Regions with significant populations
- Germany: 10,814,631
- Ethiopia: 10,404,128
- Tanzania: 7,916,253
- Indonesia: 7,771,178
- Sweden: 5,900,000
- India: 4,386,957
- Denmark: 4,339,511
- Madagascar: 5,356,456
- Finland: 3,800,000
- Norway: 3,746,308
- United States: 5,318,279

Scriptures
- Bible (Old and New Testament)

= Lutheranism by region =

Aspect of religion

Lutheranism is present on all inhabited continents with an estimated 110 million adherents out of which 74.2 million are affiliated with the Lutheran World Federation.
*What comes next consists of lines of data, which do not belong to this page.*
/-- A write of EV_SRCs that clears CLS of a pulse source (R328). -/
theorem evSrcWrite_pulse {s : State} {n : SrcId} (pulse : srcKind n.val = .pulse) (v : Word) (cls : v.getLsbD 1 = false) :
    s.evSrcWrite n v = s.setSrc n.val
      { s.src n.val with
        en := v.getLsbD 0, cls := false, fslot := (bits v 2 3).toFin, core := (bits v 8 4).toFin, inv := false
        pend := (s.src n.val).pend && v.getLsbD 0, mrg := if v.getLsbD 0 then (s.src n.val).mrg else 0
        merged := (s.src n.val).merged && v.getLsbD 0 } := by
  have open_ : ¬srcKind n.val = .reserved := by rw [pulse]; decide
  have plain : (srcKind n.val == .prog) = false := by rw [pulse]; rfl
  have edge (q : Source) : isLevel n.val q = false := by rw [isLevel, pulse]; rfl
  have still (u : State) : u.levelCheck n.val = u := by
    unfold State.levelCheck
    dsimp only
    rw [edge]
    rfl
  unfold State.evSrcWrite
  rw [if_neg open_]
  dsimp only
  rcases Bool.eq_false_or_eq_true (v.getLsbD 0) with en | en <;>
    simp only [still, plain, cls, en, edge, Bool.and_false, Bool.and_true, Bool.false_and, Bool.false_eq_true, if_false, if_true]

/-- A write of EV_SRCs that inverts the upright, active level of a programmable source (R340). -/
theorem evSrcWrite_inverts {s : State} {n : SrcId} (prog : srcKind n.val = .prog) (kind : (s.src n.val).kind = 3)
    (inv : (s.src n.val).inv = false) (level : (s.src n.val).level = true) :
    s.evSrcWrite n 0x7001 = (s.setSrc n.val
      { s.src n.val with en := true, cls := false, fslot := 0, core := 0, kind := 3, inv := true, pend := false, mrg := 0 }).wentQuiet
        (s.src n.val) := by
  have open_ : ¬srcKind n.val = .reserved := by rw [prog]; decide
  have plain : (srcKind n.val == .prog) = true := by rw [prog]; rfl
  have held (q : Source) : isLevel n.val q = (q.kind == 3) := isLevel_prog prog q
  have lvl (q : Source) : lvlOf n.val q = (q.level ^^ q.inv) := lvlOf_prog prog q
  have b0 : BitVec.getLsbD (0x7001 : Word) 0 = true := by decide
  have b1 : BitVec.getLsbD (0x7001 : Word) 1 = false := by decide
  have b14 : BitVec.getLsbD (0x7001 : Word) 14 = true := by decide
  have k3 : (bits (0x7001 : Word) 12 2 : BitVec 2) = 3 := by decide
  have f0 : (bits (0x7001 : Word) 2 3 : BitVec 3).toFin = 0 := by decide
  have c0 : (bits (0x7001 : Word) 8 4 : BitVec 4).toFin = 0 := by decide
  have still (u : State) (low : lvlOf n.val (u.src n.val) = false) : u.levelCheck n.val = u := by
    unfold State.levelCheck
    dsimp only
    rw [low]
    simp
  unfold State.evSrcWrite
  rw [if_neg open_]
  dsimp only
  simp only [plain, b0, b1, b14, k3, f0, c0, held, lvl, kind, inv, level, Bool.and_false, Bool.false_and, Bool.false_eq_true, if_false, if_true,
    Bool.xor_true, Bool.not_true, Bool.xor_false, Bool.not_false, beq_self_eq_true, Bool.and_self]
  refine still _ ?_
  rw [wentQuiet_src, src_setSrc_self, lvl]
  simp

theorem regAt_evSrc : ∀ n : SrcId, regAt (BitVec.ofNat 32 (0x30060000 + n.val * 4)) = some (.evSrc n) := by decide +kernel
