-- ==== Sys2Proof/WellFormed.lean ====
section
/-! DEFINITION. Which commands name existing operands: every used index field holds 0 to 3 (spec/30_encoding.md R113). -/

namespace Sys2Proof

/-- The field names one of B0..B3 or S0..S3 (R113). -/
def OpIdx.legal (x : OpIdx) : Bool := x.toNat < 4

/-- Every index field the command uses is legal (R111, last two checks; R113). A command that is not well-formed
still runs: it completes with ERR_OPERAND. -/
def Instr.wellFormed : Instr → Bool
  | .nop | .hufBuild => true
  | .bsClear rd | .bsAppend rd _ | .bsPop rd | .bsPops rd => OpIdx.legal rd
  | .bsGet rs | .hufCount rs => OpIdx.legal rs
  | .bsCat rd rs | .bsRev rd rs | .bsWrite rd rs | .bsRead rd rs | .bwtFwd rd rs | .bwtInv rd rs
  | .mtfEnc rd rs | .mtfDec rd rs | .rleEnc rd rs | .rleDec rd rs | .hufEnc rd rs | .hufDec rd rs
  | .recWrite rd rs | .recRead rd rs => OpIdx.legal rd && OpIdx.legal rs

end Sys2Proof
end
As a major movement that first began the Reformation, it constitutes one of the largest Protestant branches claiming around 110 million out of 920 million Protestants. The Lutheran World Federation brings together the majority of Lutherans. Apart from it, there are also other organizations such as the International Lutheran Council and the Confessional Evangelical Lutheran Conference, as well as multiple independent Lutheran denominations.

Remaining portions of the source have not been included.